Language includes grammar and vocabulary studies. These can be easily worked into your writing program, and should draw practical applications from writing assignments. Grammar does not need to be a large portion of the day, this is one of those subjects that builds on itself; and requires consistency but not large amounts of time. Vocabulary can be drawn from the science and history, or can be studied through root words, or more traditional word studies. It should have practical application in writing, and does not require a large time commitment.
Occupational education does not necessarily require a curriculum. Occupations can be studied through books, videos, and hands-on experiences. It also includes practical skills such as typing, business skills (running their own babysitting or gardening business), money management, etc.
Art and music appreciation do not require a large time commitment through the year. This can include studies of artists and musicians during the time period covered in history class. It can also tie into science if your student is interested in how musical instruments are made, or how various art mediums are created. This subject has no requirements and can be made an entirely fun and engaging subject.

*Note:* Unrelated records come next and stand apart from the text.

-- ==== Sys2Proof/Tests/Slice0.lean ====
section
/-! SUPPORT. Tests: ill-formed terms, words of the spec decoded, one step of each kind of instruction with results worked out from the spec's rules and examples, and for each statement a state that meets its hypotheses. -/

open Sys2Proof Sys2Proof.Machine Host

namespace Sys2Proof.Tests

set_option Elab.async false
set_option maxRecDepth 20000

/-! ### Forms with every field zero -/

def rf : RegForm := { la := 0, fs := 0, mask := .none, d := .lit 0, a := .lit 0, b := .lit 0, c := .lit 0, mod := 0 }
def imf : ImmForm := { fs := 0, mask := .none, d := .lit 0, a := .lit 0, imm := 0, long := false }
def bf : BranchForm := { fs := 0, mask := .none, d := .lit 0, a := .lit 0, off := 0, recv := none }
def mf : MemForm :=
  { la := 0, fs := 0, mask := .none, d := .lit 0, a := .lit 0, b := .lit 0, c := .lit 0, space := .glob, size := 0, cache := 0, order := .plain, sx := false, disp := none }
def ff : FmtForm :=
  { la := 0, slot := 0, mask := .none, d := .lit 0, a := .lit 0, b := .lit 0, c := .lit 0, xa := false, xb := false, bank := 0, iw := 0, npi := 0, neg := false }

/-! ### Well-formedness: each check has a term that it refuses -/

/-- Terms that pass every check. -/
theorem test_wf_accepts : (Instr.iadd { rf with d := .v 1, a := .v 2, b := .g 3 }).wf tableCtx = true ∧
    (Instr.ld { mf with d := .v 5, a := .g 4, b := .v 2, size := 3, disp := some 64 }).wf tableCtx = true ∧
    (Instr.fmad { ff with slot := 3, d := .v 4, a := .v 1, b := .v 2, c := .v 3 }).wf tableCtx = true := by decide +kernel

/-- An operand that holds no register where one is required, or a register where none may stand (R61, R62). -/
theorem test_wf_operand : (Instr.iadd { rf with d := .v 1, a := .lit 5, b := .v 2 }).wf tableCtx = false ∧
    (Instr.nop { rf with d := .v 1 }).wf tableCtx = false := by decide +kernel

/-- A short immediate of 27 bits that is not the sign extension of its field (R64). -/
theorem test_wf_short_immediate : (Instr.iaddi { imf with d := .v 1, a := .v 1, imm := 0x4000000 }).wf tableCtx = false ∧
    (Instr.iaddi { imf with d := .v 1, a := .v 1, imm := 0x3FFFFFF }).wf tableCtx = true := by decide +kernel

/-- LA on an instruction that takes none (R71, cause 0x02), and an extension word where none may stand (R76, cause 0x03). -/
theorem test_wf_lookahead_and_extension : (Instr.iadd { rf with la := 1, d := .v 1, a := .v 2, b := .v 3 }).wf tableCtx = false ∧
    (Instr.jmp { bf with recv := some 1 }).wf tableCtx = false := by decide +kernel

/-- A reserved field value (R78, cause 0x04), a register outside the allocation (0x05), a mask on a g-register destination (0x06), and a class that the position does not take (0x07). -/
theorem test_wf_fields : (Instr.icmp { rf with fs := 10, d := .v 1, a := .v 2, b := .v 3 }).wf tableCtx = false ∧
    (Instr.iadd { rf with d := .v 100, a := .v 2, b := .v 3 }).wf { tableCtx with alloc := 64 } = false ∧
    (Instr.iadd { rf with mask := ⟨false, 1⟩, d := .g 1, a := .g 2, b := .g 3 }).wf tableCtx = false ∧
    (Instr.fmad { ff with d := .k 1, a := .v 1, b := .v 2, c := .v 3 }).wf tableCtx = false := by decide +kernel

/-- RTT outside a handler, and a bank that the launch does not have (R78, cause 0x08). -/
theorem test_wf_context : (Instr.rtt rf).wf { tableCtx with inHandler := false } = false ∧ (Instr.cbswap rf).wf { tableCtx with banks := 0 } = false := by decide +kernel

/-- CBSAVE with RST set is the other row (R281); an event has no encoding. -/
theorem test_wf_save_and_event : (Instr.cbsave { rf with a := .g 1, mod := 1 }).wf tableCtx = false ∧ (Instr.cbsaveRst { rf with a := .g 1, mod := 1 }).wf tableCtx = true ∧
    (Instr.slotSelect 0 0).wf tableCtx = false := by decide +kernel

/-! ### Words that the spec writes out -/

/-- `jmp` 40 bytes back (worked encodings), `bru.nez g11` (chapter 15), `(k1) brx.any` (chapter 14), `rcv`, `exit` (chapters 4, 5). -/
theorem test_decode_control : decodeTableWord 64 0x020000000FFFFFF6 = some (.jmp { bf with off := -5 }) ∧
    decodeTableWord 64 0x0301000CBFFFFFE6 = some (.bru { bf with fs := 1, a := .g 11, off := -13 }) ∧
    decodeTableWord 64 0x0C0010000FFFFFEA = some (.brx { bf with mask := ⟨false, 1⟩, off := -11 }) ∧
    decodeTableWord 64 0x0500000000000000 = some (.rcv rf) ∧ decodeTableWord 64 0x0900000000000000 = some (.exit rf) := by decide +kernel

/-- `(k1) brd else_, join_` at 0x100 with `else_` at 0x120 and `join_` at 0x128 (chapter 5). -/
theorem test_decode_brd : decodeTableWord 128 0x00000000000000050400100000000009 = some (.brd { bf with mask := ⟨false, 1⟩, off := 4, recv := some 5 }) := by decide +kernel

Science is a broad subject. You can cover biology, zoology, botany, astronomy, physiology, physics, chemistry; you name it! Find an area of interest for your student and get creative! Science should include hands-on activities, and should not simply come from reading a book. Your curriculum should be selected based on interest, age level, and learning style.
Health is an exploration into nutrition, exercise, and healthy living. This doesn’t require a curriculum on its own if you are comfortable creating a collection of books and resources on your own. Again, this should be determined by your student’s interest, age level, and learning style. This can be a very hands-on and active subject.
Selecting curriculum for the year is a really important process! It takes time and energy, but when done well can make your year smooth and enjoyable. One of the best resources is Cathy Duffy Reviews. There is a wealth of information available on her website and in her books. Facebook groups for homeschoolers are a great place to ask questions, and there are a plethora of blogs and reviews out there that can be utilized. When you find something that works, stick with it! Don’t be afraid to make adjustments to curriculum to meet your student’s needs. Get creative and have some fun!